Well, that’s inconvenient.

Jesus asks us to love our enemies and to pray for them. We know that. But what does it look like to take this seriously? What kinds of prayers do we say on their behalf? In this post, I am choosing to explore the idea of praying for enemies who do great evil on a large scale to our fellow Christians around the world, rather than for personal enemies; although undoubtedly, many of the conclusions drawn here will also be applicable to praying for personal enemies.

How do we pray for and not against the people of ISIS, Boko Haram, and other extremist groups who are committing some of the worst atrocities in human history? How do we engage meaningfully with what is happening to our brothers and sisters halfway across the world – in our hearts, in our minds, and on our knees? I mean, seriously – how do we prevent news about ISIS’s beheading of 21 Coptic Christians last week and its ongoing campaign of terror against Christians and non-Christians alike (including Jews, Westerners, and other Muslims) from becoming yet another faded memory in both our individual and collective psyches? How do I, a suburban mom who gets upset about things like burnt toast and undercooked rice, cultivate a sense of prayerful urgency and personal connection to these realities?

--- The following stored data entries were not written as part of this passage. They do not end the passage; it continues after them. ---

theorem takeFlat_cell (s : State) (a : Reg) : (takeFlat a s).2.flatCell a = some (takeFlat a s).1 := by
  unfold takeFlat
  cases h : s.flatCell a with
  | some v => exact h
  | none => simp

theorem takeFlat_some {s : State} {a v : Reg} (h : s.flatCell a = some v) : takeFlat a s = (v, s) := by
  simp [takeFlat, h]

/-- A read that succeeded. -/
theorem memRead_done {s : State} (a : Reg) (h : s.busAhead 0 = .ok) :
    ∃ v, (memRead a s).1 = .ok v ∧ ReadDone 1 0 s.dev.ps a v s (memRead a s).2 := by
  have ht := memRead_tx s a
  rw [if_pos h] at ht
  have hr := ht.regs
  have hp := ht.pending
  refine ⟨(readEffect a s.turn).1, by rw [memRead_ok a h], ?_⟩
  rw [memRead_ok a h] at hr hp ⊢
  have hf := turn_frame s
  have hloc : s.turn.loc a = locAt s.cfg s.dev.ps a := by rw [State.loc, hf.cfg, hf.ps]
  unfold readAt storesAt at hr
  unfold ackedAt at hp
  unfold ReadDone
  cases hl : locAt s.cfg s.dev.ps a with
  | psReg =>
    rw [hl] at hloc hr hp
    rw [readEffect_psReg hloc] at hr hp ⊢
    exact ⟨hf.ps, hr, hp⟩
  | bank q b =>
    rw [hl] at hloc hr hp
    obtain ⟨rfl, rfl, -⟩ := locAt_bank hl
    dsimp only at hr hp ⊢
    cases hs : s.cfg.isStatus s.dev.ps b with
    | true =>
      rw [hs] at hp
      rw [if_neg (by simp [Cfg.isStorage, hs])] at hr
      rw [if_pos rfl] at hp ⊢
      rw [readEffect_status hloc (by rw [hf.cfg]; exact hs)] at hr hp ⊢
      refine ⟨fun w hw => ?_, ?_, hr, hp⟩
      · rw [takePending_some (turn_pendingCell_status hs hw), setsAhead_one]
      · rw [(addEv_cells _ _ _ _).2.2]; simp
    | false =>
      rw [hs] at hp
      rw [if_neg (by simp)] at hp ⊢
      cases hi : s.cfg.isStorage s.dev.ps b with
      | true =>
        rw [if_pos (by exact hi)] at hr
        rw [if_pos rfl]
        rw [readEffect_bank hloc (by rw [hf.cfg]; exact hs) (by rw [hf.cfg]; exact hi)] at hr hp ⊢
        have hb : s.turn.bankCell s.dev.ps b = s.bankCell s.dev.ps b := by simp only [State.bankCell, hf.bank]
        exact ⟨fun w hw => by rw [takeBank_some (hb.trans hw)], takeBank_cell _ _ _, hr, hp⟩
      | false =>
        rw [if_neg (by simp [hi])] at hr
        rw [if_neg (by simp)]
        rw [readEffect_draw hloc (by rw [hf.cfg]; exact hs) (by rw [hf.cfg]; exact hi)] at hr hp ⊢
        exact ⟨hr, hp⟩
  | flat b =>
    rw [hl] at hloc hr hp
    obtain ⟨rfl, -⟩ := locAt_flat hl
    rw [readEffect_flat hloc] at hr hp ⊢
    have hb : s.turn.flatCell b = s.flatCell b := by simp only [State.flatCell, hf.flat]
    exact ⟨fun w hw => by rw [takeFlat_some (hb.trans hw)], takeFlat_cell _ _, hr, hp⟩

/-- Transactions before a read that touch no register. -/
theorem ReadDone.before {k n m : Nat} {p a v : Reg} {r s t : State} (h0 : Tx k [] [] r s) (h : ReadDone n m p a v s t) :
    ReadDone (k + n) m p a v r t := by
  have hrs : ∀ {ls}, SameRegsBut ls s t → SameRegsBut ls r t := fun hr => by
    simpa using h0.regs.trans h0.cfg hr
  have hps : ∀ {ls}, PendingOnlySet ls (n + m) s t → PendingOnlySet ls (k + n + m) r t := fun hp => by
    simpa [Nat.add_assoc] using h0.pending.trans h0.cfg h0.events hp
  unfold ReadDone at *
  rw [h0.cfg] at h
  split
  · rename_i hl; rw [hl] at h; exact ⟨h.1, hrs h.2.1, hps h.2.2⟩
  · rename_i q b hl
    rw [hl] at h
    simp only [] at h
    by_cases hs : r.cfg.isStatus q b = true
    · rw [if_pos hs] at h ⊢
      refine ⟨fun w hw => ?_, ?_, hrs h.2.2.1, hps h.2.2.2⟩
      · have h1 := h0.pending q b w (by simp) hw
        rw [if_pos hs] at h1
        rw [h.1 _ h1, setsAhead_add, setsAhead_shift h0.events, BitVec.or_assoc]; simp
      · rw [h.2.1, setsAhead_shift h0.events]
    · rw [if_neg hs] at h ⊢
      by_cases hi : r.cfg.isStorage q b = true
      · rw [if_pos hi] at h ⊢
        exact ⟨fun w hw => h.1 w (by rw [h0.regs.1 _ _ (by simp)]; exact hw), h.2.1, hrs h.2.2.1, hps h.2.2.2⟩
      · rw [if_neg hi] at h ⊢
        exact ⟨hrs h.1, hps h.2⟩
  · rename_i b hl
    rw [hl] at h
    exact ⟨fun w hw => h.1 w (by rw [h0.regs.2 _ (by simp)]; exact hw), h.2.1, hrs h.2.2.1, hps h.2.2.2⟩

/-- Transactions after a read that touch no register. -/
theorem ReadDone.later {k n m : Nat} {p a v : Reg} {s t u : State} (h : ReadDone n m p a v s t) (hc : t.cfg = s.cfg)
    (he : ∀ k, t.eventAhead k = s.eventAhead (n + m + k)) (ht : Tx k [] [] t u) : ReadDone n (m + k) p a v s u := by
  have hrs : ∀ {ls}, SameRegsBut ls s t → SameRegsBut ls s u := fun hr => by
    simpa using hr.trans hc ht.regs
  have hps : ∀ {ls}, PendingOnlySet ls (n + m) s t → PendingOnlySet ls (n + (m + k)) s u := fun hp => by
    simpa [Nat.add_assoc] using hp.trans hc he ht.pending
  unfold ReadDone at *
  split
  · rename_i hl; rw [hl] at h; exact ⟨h.1, hrs h.2.1, hps h.2.2⟩
  · rename_i q b hl
    rw [hl] at h
    simp only [] at h
    by_cases hs : s.cfg.isStatus q b = true
    · rw [if_pos hs] at h ⊢
      refine ⟨h.1, ?_, hrs h.2.2.1, hps h.2.2.2⟩
      have h1 := ht.pending q b _ (by simp) h.2.1
      rw [hc, if_pos hs] at h1
      rw [h1, setsAhead_shift he, Nat.add_zero, setsAhead_add]
    · rw [if_neg hs] at h ⊢
      by_cases hi : s.cfg.isStorage q b = true
      · rw [if_pos hi] at h ⊢
        exact ⟨h.1, by rw [ht.regs.1 _ _ (by simp)]; exact h.2.1, hrs h.2.2.1, hps h.2.2.2⟩
      · rw [if_neg hi] at h ⊢
        exact ⟨hrs h.1, hps h.2⟩
  · rename_i b hl
    rw [hl] at h
    exact ⟨h.1, by rw [ht.regs.2 _ (by simp)]; exact h.2.1, hrs h.2.2.1, hps h.2.2.2⟩

/-! ## Paged accesses whose three transactions succeed -/

theorem pagedWrite_ok {s : State} {page a v : Reg} (h : BusOk s 0 3) :
    ∃ t, pagedAccess page (memWrite a v) s = (.ok (), t) ∧ t.log = s.log ++ pagedEvs s.cfg page (okWrite (a, v))
      ∧ t.dev.ps = 0 ∧ WriteDone 3 page a v s t ∧ Tx 3 (wroteAt s.cfg page a) (ackedAt s.cfg page a) s t
      ∧ WroteCell s.cfg page a v t := by
  have h0 := h 0 (by omega)
  have h1 := h 1 (by omega)
  have h2 := h 2 (by omega)
  simp only [Nat.zero_add] at h0 h1 h2
  have t1 := (ran_selectPage s page).tx
  have p1 := selectPage_ps_ok (page := page) h0
  have b1 : (selectPage page s).2.busAhead 0 = .ok := by rw [t1.bus]; exact h1
  have r2 := ran_memWrite (selectPage page s).2 a v
  have b2 : (memWrite a v (selectPage page s).2).2.busAhead 0 = .ok := by rw [r2.tx.bus, t1.bus]; exact h2
  obtain ⟨e, hps⟩ := pagedAccess_ok (page := page) (op := memWrite a v) (v := ()) h0 (by rw [memWrite_fst, b1]; rfl) b2
  have r := ran_pagedAccess h0 r2
  rw [t1.cfg, p1, b1] at r
  have c2 := memWrite_cell (s := (selectPage page s).2) a v (by rw [b1]; rfl)
  rw [t1.cfg, p1] at c2
  have c3 := c2.later (ran_restorePage _).tx
  have rt := r.tx
  have rl := r.log
  rw [e] at rt rl hps
  have c4 : WroteCell s.cfg page a v (restorePage (memWrite a v (selectPage page s).2).2).2 := c3
  refine ⟨_, e, ?_, hps, c4.writeDone rt, rt, c4⟩
  rw [rl]; simp [pagedEvs, okWrite, h2]

theorem pagedRead_ok {s : State} {page a : Reg} (h : BusOk s 0 3) :
    ∃ v t, pagedAccess page (memRead a) s = (.ok v, t) ∧ t.log = s.log ++ pagedEvs s.cfg page (okRead a v)
      ∧ t.dev.ps = 0 ∧ ReadDone 2 1 page a v s t ∧ Tx 3 (readAt s.cfg page a) (ackedAt s.cfg page a) s t := by
  have h0 := h 0 (by omega)
  have h1 := h 1 (by omega)
  have h2 := h 2 (by omega)
  simp only [Nat.zero_add] at h0 h1 h2
  have t1 := (ran_selectPage s page).tx
  have p1 := selectPage_ps_ok (page := page) h0
  have b1 : (selectPage page s).2.busAhead 0 = .ok := by rw [t1.bus]; exact h1
  have r2 := ran_memRead (selectPage page s).2 a
  have b2 : (memRead a (selectPage page s).2).2.busAhead 0 = .ok := by rw [r2.tx.bus, t1.bus]; exact h2
  obtain ⟨v, hv, hd⟩ := memRead_done a b1
  obtain ⟨e, hps⟩ := pagedAccess_ok (page := page) (op := memRead a) (v := v) h0 hv b2
  have r := ran_pagedAccess h0 r2
  rw [t1.cfg, p1, if_pos b1, hv] at r
  rw [p1] at hd
  have hd' := (hd.before t1).later (k := 1) (u := (restorePage (memRead a (selectPage page s).2).2).2)
    (r2.tx.cfg.trans t1.cfg) (fun k => by rw [r2.tx.events, t1.events]; simp [← Nat.add_assoc]) (ran_restorePage _).tx
  have rt := r.tx
  have rl := r.log
  rw [e] at rt rl hps
  refine ⟨_, _, e, ?_, hps, hd', rt⟩
  rw [rl]; simp [pagedEvs, okWrite, okRead, h2]

end Sys2Proof.Machine
end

I know that at some level I should. After all, God’s Word tells us to “pray in the Spirit on all occasions with all kinds of prayers and requests. With this in mind, be alert and always keep on praying for all the Lord’s people.” (Ephesians 6:18) And also, “I urge, then, first of all, that petitions, prayers, intercession and thanksgiving be made for all people (emphasis added) – for kings and all those in authority, that we may live peaceful and quiet lives in all godliness and holiness. This is good, and pleases God our Savior, who wants all people to be saved and to come to a knowledge of the truth.” (1 Timothy 2:1-4) You definitely begin to get a sense as you read through the gospels, and then through the epistles, that praying for all the Lord’s people and all people everywhere inevitably involves praying for their (and our) enemies – not that God would take them down Old Testament style, but that they might be saved. This reconciliation-centered-type prayer reflects the whole purpose of his incarnation, crucifixion, and resurrection.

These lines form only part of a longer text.